* [Problem statement] Go over the data and keep only the lines that include "isOpen".

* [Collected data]
════
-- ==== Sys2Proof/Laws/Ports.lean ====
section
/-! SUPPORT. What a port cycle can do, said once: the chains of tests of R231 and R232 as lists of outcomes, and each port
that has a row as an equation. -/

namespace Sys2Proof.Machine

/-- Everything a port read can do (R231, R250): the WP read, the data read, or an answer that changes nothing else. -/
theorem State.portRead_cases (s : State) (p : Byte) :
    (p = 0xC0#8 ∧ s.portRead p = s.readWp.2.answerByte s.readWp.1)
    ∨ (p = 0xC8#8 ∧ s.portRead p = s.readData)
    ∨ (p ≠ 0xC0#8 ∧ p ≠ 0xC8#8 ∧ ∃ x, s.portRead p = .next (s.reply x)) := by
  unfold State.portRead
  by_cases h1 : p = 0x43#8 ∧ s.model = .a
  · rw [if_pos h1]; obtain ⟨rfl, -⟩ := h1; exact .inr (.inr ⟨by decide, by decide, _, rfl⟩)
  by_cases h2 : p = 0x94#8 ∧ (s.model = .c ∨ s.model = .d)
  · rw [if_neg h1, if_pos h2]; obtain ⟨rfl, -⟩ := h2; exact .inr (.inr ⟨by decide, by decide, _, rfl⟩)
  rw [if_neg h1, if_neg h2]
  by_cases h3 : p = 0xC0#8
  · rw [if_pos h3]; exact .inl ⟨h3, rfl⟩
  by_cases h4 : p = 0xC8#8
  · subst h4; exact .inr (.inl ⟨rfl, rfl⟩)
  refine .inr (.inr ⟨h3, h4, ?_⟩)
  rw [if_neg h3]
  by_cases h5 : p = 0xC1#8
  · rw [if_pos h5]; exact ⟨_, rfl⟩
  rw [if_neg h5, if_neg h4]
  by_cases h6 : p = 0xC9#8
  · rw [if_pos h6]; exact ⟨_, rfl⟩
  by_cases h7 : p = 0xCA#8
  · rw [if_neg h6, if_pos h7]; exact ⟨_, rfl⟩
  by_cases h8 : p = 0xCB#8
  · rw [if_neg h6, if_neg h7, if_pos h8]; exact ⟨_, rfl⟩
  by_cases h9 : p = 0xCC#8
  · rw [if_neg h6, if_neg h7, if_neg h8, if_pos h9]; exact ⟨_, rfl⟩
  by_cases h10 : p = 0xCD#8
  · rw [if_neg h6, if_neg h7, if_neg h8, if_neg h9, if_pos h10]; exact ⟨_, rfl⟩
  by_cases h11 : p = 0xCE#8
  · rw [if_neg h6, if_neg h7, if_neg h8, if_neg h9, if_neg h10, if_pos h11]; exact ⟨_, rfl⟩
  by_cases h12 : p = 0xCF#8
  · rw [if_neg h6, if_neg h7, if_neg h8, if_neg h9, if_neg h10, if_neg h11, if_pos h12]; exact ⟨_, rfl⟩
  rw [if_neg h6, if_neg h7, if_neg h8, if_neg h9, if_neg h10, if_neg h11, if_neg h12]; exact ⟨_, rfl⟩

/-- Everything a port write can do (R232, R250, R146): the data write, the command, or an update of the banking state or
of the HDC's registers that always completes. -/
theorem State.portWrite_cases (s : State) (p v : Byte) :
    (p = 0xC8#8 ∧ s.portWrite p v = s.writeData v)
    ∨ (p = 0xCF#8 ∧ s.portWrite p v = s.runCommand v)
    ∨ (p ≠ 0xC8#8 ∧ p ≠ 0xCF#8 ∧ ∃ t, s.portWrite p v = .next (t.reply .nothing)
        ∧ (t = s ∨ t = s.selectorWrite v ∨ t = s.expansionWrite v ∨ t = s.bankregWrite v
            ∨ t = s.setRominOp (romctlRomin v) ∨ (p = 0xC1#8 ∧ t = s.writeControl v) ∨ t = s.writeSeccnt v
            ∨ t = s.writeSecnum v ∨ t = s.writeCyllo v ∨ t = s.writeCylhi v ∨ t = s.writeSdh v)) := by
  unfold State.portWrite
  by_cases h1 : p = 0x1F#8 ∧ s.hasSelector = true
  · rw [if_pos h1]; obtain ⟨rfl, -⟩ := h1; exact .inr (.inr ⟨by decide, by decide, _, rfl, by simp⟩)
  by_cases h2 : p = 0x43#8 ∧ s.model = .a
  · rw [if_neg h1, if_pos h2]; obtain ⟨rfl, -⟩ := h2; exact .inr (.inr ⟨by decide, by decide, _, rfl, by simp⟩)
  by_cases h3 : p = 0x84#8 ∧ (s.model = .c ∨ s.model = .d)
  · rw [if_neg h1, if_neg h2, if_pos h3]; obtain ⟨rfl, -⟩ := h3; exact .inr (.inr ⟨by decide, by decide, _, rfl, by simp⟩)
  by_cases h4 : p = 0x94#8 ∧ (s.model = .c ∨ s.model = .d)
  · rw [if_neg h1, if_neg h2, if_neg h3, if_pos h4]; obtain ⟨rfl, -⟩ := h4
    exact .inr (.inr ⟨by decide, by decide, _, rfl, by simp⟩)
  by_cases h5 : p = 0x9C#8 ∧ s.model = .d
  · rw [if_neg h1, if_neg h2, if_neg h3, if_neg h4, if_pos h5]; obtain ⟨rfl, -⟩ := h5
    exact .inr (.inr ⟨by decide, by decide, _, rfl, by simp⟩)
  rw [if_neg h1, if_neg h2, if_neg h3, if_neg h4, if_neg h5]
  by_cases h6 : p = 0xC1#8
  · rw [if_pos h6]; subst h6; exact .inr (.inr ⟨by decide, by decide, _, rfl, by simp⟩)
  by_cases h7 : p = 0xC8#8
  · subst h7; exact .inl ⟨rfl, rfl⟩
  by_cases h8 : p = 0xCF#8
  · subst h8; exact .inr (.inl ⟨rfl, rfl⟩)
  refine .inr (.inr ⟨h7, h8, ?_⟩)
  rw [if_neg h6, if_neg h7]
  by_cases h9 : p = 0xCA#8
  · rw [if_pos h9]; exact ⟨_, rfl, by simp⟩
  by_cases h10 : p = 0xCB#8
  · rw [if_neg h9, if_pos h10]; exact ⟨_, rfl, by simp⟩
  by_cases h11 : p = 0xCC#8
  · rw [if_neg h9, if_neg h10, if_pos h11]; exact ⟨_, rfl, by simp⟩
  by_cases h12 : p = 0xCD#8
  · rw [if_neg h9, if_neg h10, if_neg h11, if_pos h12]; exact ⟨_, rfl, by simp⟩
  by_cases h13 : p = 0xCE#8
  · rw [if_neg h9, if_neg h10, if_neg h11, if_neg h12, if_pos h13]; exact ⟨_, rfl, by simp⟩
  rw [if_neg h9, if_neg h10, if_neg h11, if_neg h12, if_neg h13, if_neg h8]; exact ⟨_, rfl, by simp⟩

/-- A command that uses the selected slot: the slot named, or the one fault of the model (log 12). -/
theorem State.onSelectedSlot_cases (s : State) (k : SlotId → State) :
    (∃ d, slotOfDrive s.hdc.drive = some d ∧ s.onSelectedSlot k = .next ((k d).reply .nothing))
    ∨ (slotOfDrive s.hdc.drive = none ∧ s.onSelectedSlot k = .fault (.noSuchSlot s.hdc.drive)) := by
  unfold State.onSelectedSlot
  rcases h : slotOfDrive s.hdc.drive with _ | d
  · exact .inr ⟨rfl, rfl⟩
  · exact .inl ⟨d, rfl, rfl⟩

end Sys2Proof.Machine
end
════
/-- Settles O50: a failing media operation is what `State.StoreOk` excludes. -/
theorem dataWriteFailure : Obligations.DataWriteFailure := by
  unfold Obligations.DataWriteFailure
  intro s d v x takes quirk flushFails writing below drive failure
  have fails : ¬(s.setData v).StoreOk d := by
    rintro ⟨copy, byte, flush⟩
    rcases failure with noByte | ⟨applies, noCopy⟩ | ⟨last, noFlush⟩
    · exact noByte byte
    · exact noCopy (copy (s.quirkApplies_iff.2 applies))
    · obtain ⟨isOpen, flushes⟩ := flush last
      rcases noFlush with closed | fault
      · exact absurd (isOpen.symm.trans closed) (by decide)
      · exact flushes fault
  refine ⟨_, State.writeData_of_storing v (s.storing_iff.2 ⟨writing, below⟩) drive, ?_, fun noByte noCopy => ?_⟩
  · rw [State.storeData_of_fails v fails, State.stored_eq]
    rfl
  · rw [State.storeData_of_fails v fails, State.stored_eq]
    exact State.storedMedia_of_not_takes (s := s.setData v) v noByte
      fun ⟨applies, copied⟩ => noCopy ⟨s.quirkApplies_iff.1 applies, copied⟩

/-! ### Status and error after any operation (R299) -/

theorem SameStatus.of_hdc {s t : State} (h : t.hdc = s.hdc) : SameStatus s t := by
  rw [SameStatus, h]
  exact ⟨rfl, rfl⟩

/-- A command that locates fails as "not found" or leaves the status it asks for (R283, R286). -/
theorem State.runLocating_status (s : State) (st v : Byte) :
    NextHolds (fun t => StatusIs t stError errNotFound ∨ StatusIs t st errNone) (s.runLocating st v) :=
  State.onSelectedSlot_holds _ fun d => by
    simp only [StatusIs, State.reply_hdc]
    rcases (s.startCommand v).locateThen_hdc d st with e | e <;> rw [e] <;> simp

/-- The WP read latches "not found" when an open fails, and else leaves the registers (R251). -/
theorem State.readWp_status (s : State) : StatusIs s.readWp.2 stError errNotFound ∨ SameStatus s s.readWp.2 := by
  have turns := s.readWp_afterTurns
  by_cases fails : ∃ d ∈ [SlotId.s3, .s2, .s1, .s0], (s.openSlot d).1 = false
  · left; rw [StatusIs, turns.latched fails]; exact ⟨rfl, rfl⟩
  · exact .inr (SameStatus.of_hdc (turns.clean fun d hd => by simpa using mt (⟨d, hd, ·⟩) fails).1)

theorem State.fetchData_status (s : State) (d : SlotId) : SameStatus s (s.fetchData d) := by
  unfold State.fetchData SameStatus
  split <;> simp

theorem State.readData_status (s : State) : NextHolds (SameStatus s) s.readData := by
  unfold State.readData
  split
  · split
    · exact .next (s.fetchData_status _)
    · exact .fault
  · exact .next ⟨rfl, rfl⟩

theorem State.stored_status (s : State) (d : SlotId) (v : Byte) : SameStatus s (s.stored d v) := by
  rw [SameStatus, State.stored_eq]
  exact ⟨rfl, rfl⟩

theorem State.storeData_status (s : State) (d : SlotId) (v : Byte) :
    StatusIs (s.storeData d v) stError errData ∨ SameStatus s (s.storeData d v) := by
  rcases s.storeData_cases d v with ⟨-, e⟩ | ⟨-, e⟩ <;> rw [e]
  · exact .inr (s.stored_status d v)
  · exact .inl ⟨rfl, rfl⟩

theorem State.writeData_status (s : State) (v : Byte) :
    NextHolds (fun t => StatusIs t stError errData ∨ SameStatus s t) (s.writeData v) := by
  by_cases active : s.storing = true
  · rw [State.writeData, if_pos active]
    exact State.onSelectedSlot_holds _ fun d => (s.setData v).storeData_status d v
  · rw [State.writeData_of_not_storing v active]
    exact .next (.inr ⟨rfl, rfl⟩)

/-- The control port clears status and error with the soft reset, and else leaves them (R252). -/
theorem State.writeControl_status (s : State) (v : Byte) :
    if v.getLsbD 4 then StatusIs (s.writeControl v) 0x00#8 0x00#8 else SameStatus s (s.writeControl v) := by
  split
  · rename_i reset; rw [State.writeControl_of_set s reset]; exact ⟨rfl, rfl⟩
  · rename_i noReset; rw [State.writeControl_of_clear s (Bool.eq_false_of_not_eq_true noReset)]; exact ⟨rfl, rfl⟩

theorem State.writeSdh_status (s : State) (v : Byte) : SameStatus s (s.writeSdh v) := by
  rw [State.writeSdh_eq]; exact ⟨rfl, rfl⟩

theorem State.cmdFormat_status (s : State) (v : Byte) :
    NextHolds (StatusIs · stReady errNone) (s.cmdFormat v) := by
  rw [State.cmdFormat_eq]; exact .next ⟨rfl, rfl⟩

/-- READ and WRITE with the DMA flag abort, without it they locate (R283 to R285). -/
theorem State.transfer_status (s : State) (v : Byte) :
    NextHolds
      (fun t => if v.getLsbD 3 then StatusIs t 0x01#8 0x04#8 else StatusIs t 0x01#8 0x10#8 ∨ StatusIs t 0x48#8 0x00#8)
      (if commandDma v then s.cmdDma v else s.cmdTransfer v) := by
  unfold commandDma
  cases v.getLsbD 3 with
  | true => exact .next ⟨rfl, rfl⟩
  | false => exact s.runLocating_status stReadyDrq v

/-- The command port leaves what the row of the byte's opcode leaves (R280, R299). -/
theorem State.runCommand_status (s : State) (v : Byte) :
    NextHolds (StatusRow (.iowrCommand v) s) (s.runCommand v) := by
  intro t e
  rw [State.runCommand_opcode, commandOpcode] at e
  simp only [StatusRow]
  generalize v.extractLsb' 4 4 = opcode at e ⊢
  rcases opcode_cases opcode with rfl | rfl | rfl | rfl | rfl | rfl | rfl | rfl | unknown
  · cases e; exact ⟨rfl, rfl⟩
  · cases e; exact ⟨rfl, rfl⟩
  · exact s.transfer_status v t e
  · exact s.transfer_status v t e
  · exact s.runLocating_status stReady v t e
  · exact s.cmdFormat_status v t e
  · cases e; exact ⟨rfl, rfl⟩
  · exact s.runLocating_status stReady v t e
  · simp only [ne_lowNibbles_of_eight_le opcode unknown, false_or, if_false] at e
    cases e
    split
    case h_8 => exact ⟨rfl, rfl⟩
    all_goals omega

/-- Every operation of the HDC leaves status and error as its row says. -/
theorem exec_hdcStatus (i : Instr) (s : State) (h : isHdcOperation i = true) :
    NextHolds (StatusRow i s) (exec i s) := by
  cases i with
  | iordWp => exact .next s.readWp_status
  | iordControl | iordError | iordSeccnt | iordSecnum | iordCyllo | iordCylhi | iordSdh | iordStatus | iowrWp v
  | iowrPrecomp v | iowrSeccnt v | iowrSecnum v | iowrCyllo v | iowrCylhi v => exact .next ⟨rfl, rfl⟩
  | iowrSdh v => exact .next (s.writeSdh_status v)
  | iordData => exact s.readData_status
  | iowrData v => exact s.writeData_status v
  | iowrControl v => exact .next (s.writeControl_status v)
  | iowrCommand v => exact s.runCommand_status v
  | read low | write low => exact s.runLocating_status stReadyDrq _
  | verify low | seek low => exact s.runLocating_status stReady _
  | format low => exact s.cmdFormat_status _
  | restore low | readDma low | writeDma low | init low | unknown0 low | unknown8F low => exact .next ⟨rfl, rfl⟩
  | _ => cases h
════
* [Written response]
    · obtain ⟨isOpen, flushes⟩ := flush last
      · exact absurd (isOpen.symm.trans closed) (by decide)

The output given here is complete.